Problem description – Could you set down exactly the lines in the records below between the line holding "def ioReset (s" and the line holding "if resetRefused s", inclusive?

Record excerpts –

/-- R304: the soundboard I/O reset begins. -/
def ioReset (s : State) : State :=
  let s := forEach (List.range 48) s holdPort
  let held := s.switch
  let s := { s with switch := [], luthier := { s.luthier with ioRst := true } }
  endpointDown (forEach held s absorb)

/-- A request that is accepted; what it ends changes the known events of its scopes (R313). -/
def resetBegin (s : State) (level target subst : Nat) : State :=
  let s := resetResult (incF s F.LUT_RESET_STATUS_COUNT) 0
  match level with
  | 0 => recomputeAll (resetCore s target)
  | 1 => recomputeAll (clusterReset (setB s F.LUT_RESET_STATUS_BUSY true) target subst)
  | 2 => recomputeAll (partitionReset (setB s F.LUT_RESET_STATUS_BUSY true) target true none)
  | _ => ioReset (setB s F.LUT_RESET_STATUS_BUSY true)

/-- A write of LUT_RESET in service: LEVEL, TARGET and SUBST, and with GO the request. -/
def lutResetWrite (s : State) (v : Nat) : State :=
  let level := bits v 2 0
  let target := bits v 12 3
  let subst := bits v 16 13
  let s := setF (setF (setF s F.LUT_RESET_LEVEL level) F.LUT_RESET_TARGET target) F.LUT_RESET_SUBST subst
  if !v.testBit 31 then s
  else if level = 4 then warmRequest s
  else
    let s' := setF s F.LUT_RESET_STATUS_LEVEL level
    if resetRefused s level target subst then resetResult s' 1 else resetBegin s' level target subst

/-- In HALTED only a request for a device warm reset is taken (R295). -/
def lutResetHalted (s : State) (v : Nat) : State := if v.testBit 31 && bits v 2 0 == 4 then warmRequest s else s

/-- What a write of LUT_RESET does: nothing before READY (R294). -/
def onLutReset (s : State) (v : Nat) : State :=
  if ready s then lutResetWrite s v
  else if s.power == .on && halted s then lutResetHalted s v
  else s

def execCoreReset (v : BitVec 32) (s : State) : Out := done (onLutReset s v.toNat)
def execClusterReset (v : BitVec 32) (s : State) : Out := done (onLutReset s v.toNat)
def execPartitionReset (v : BitVec 32) (s : State) : Out := done (onLutReset s v.toNat)
def execSoundboardIoReset (v : BitVec 32) (s : State) : Out := done (onLutReset s v.toNat)
def execDeviceWarmReset (v : BitVec 32) (s : State) : Out := done (onLutReset s v.toNat)

/-! ## The end of a drain (R301 to R303) -/

/-- A command that a drain ends is no longer in service. -/
def dropService (s : State) (q tag : Nat) : State :=
  settleHold { s with attends := s.attends.filter (fun a => !(a.q == q && a.tag == tag)),
                      loads := s.loads.filter (fun a => !(a.q == q && a.tag == tag)),
                      colls := s.colls.filter (fun a => !(a.q == q && a.tag == tag)) }

/-- The attend command of a body that the engine has not begun, with its descriptor, where both stand in order. -/
def attendPeek (s : State) (o : OpenCmd) : Option (Attend × List Byte) :=
  match o.entry with
  | none => none
  | some e =>
    if e.part ≠ partOf s o.q ∨ foreignCtx s o.q (atCtx o.cmd) ∨ !attendFields o.cmd ∨ !attendRange e o.cmd then none
    else
      let r := (vreadBytes s (atCtx o.cmd) (atQdesc o.cmd) (qLen e o.cmd) .read).2
      let a := attendOf o e r.bytes
      if r.fail.isSome || r.poison || !descFields a.headCount a.nq r.bytes then none else some (a, r.bytes)

/-- The output of an attend command that a drain ends is undefined: the lists of SELECT, otherwise OUT and
STATE (R38). -/
def attendFree (s : State) (o : OpenCmd) : State :=
  match findAttend s o.q o.tag with
  | some a => undefOuts s a
  | none =>
    match attendPeek s o with
    | some (a, bs) => if cOpcode o.cmd = 0x11 then undefLists s a (word64 bs 16) else undefOuts s a
    | none => s

/-- The output of a COLLECTIVE that a drain ends is undefined, in a group of its partition (R38). -/
def collFree (s : State) (o : OpenCmd) : State :=
  match getGrp s (coGroup o.cmd) with
  | some g =>
    if coFields o.cmd && g.part == partOf s o.q then
      undefRange s (partOf s o.q) (coCtx o.cmd) (coDst o.cmd) (coOutBytes o.cmd g.members.length)
    else s
  | none => s

/-- The output of a command that a drain ends is undefined (R38). A LAUNCH and an UPDATE are settled as they
complete, and a page command that has not begun changes nothing (R302). -/
def freeOutput (s : State) (o : OpenCmd) : State :=
  match engineOf s o.q, cOpcode o.cmd with
  | 0, 0x01 => loadFree s o
  | 1, _ => attendFree s o
  | 3, 0x30 => copyFree s o
  | 3, 0x31 => fillFree s o
  | 3, 0x33 => collFree s o
  | _, _ => s

/-- An open command completes ST_ABORTED. -/
def abortCmd (s : State) (o : OpenCmd) : State :=
  complete (dropService (freeOutput s o) o.q o.tag) o (plainResult stAborted)

/-- The group of an open COLLECTIVE, begun or not. -/
def collGroup (s : State) (o : OpenCmd) : Option Nat :=
  if engineOf s o.q = 3 && cOpcode o.cmd == 0x33 then
    (match getGrp s (coGroup o.cmd) with
     | some k => if k.part = partOf s o.q then some (coGroup o.cmd) else none
     | none => none)
  else none

/-- Open commands complete ST_ABORTED, and the groups of aborted collectives break (R302, R246). -/
def abortAll (s : State) (l : List OpenCmd) : State :=
  let groups := l.filterMap (collGroup s)
  let s := forEach l s abortCmd
  forEach groups.eraseDups s (fun s g => losePeer s g (ownDev s))

/-- Result of one substitution bit: how many units took a spare, and how many found none. -/
abbrev Subst := State × Nat × Nat

/-- The event of a substitution: the logical ID, and the new physical unit in AUX. -/
def raiseSubst (s : State) (kind logical new : Nat) : State := raiseEv s 0x5003 sevInfo none kind new new logical

/-- The core sites and the physical columns of a cluster that stand in use. -/
def usedCores (s : State) (lc : Nat) : List Nat := (coresOf lc).filterMap (fun c => slook s.coreSite c)
def usedCols (s : State) (lc : Nat) : List Nat :=
  ((coresOf lc).filter (fun c => getB s (F.MEM_COLMAP_VALID c))).map (fun c => getF s (F.MEM_COLMAP_PCOL c))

Your response –
def ioReset (s : State) : State :=
  let s := forEach (List.range 48) s holdPort
  let held := s.switch
  let s := { s with switch := [], luthier := { s.luthier with ioRst := true } }
  endpointDown (forEach held s absorb)

/-- A request that is accepted; what it ends changes the known events of its scopes (R313). -/
def resetBegin (s : State) (level target subst : Nat) : State :=
  let s := resetResult (incF s F.LUT_RESET_STATUS_COUNT) 0
  match level with
  | 0 => recomputeAll (resetCore s target)
  | 1 => recomputeAll (clusterReset (setB s F.LUT_RESET_STATUS_BUSY true) target subst)
  | 2 => recomputeAll (partitionReset (setB s F.LUT_RESET_STATUS_BUSY true) target true none)
  | _ => ioReset (setB s F.LUT_RESET_STATUS_BUSY true)

/-- A write of LUT_RESET in service: LEVEL, TARGET and SUBST, and with GO the request. -/
def lutResetWrite (s : State) (v : Nat) : State :=
  let level := bits v 2 0
  let target := bits v 12 3
  let subst := bits v 16 13
  let s := setF (setF (setF s F.LUT_RESET_LEVEL level) F.LUT_RESET_TARGET target) F.LUT_RESET_SUBST subst
  if !v.testBit 31 then s
  else if level = 4 then warmRequest s
  else
    let s' := setF s F.LUT_RESET_STATUS_LEVEL level
    if resetRefused s level target subst then resetResult s' 1 else resetBegin s' level target subst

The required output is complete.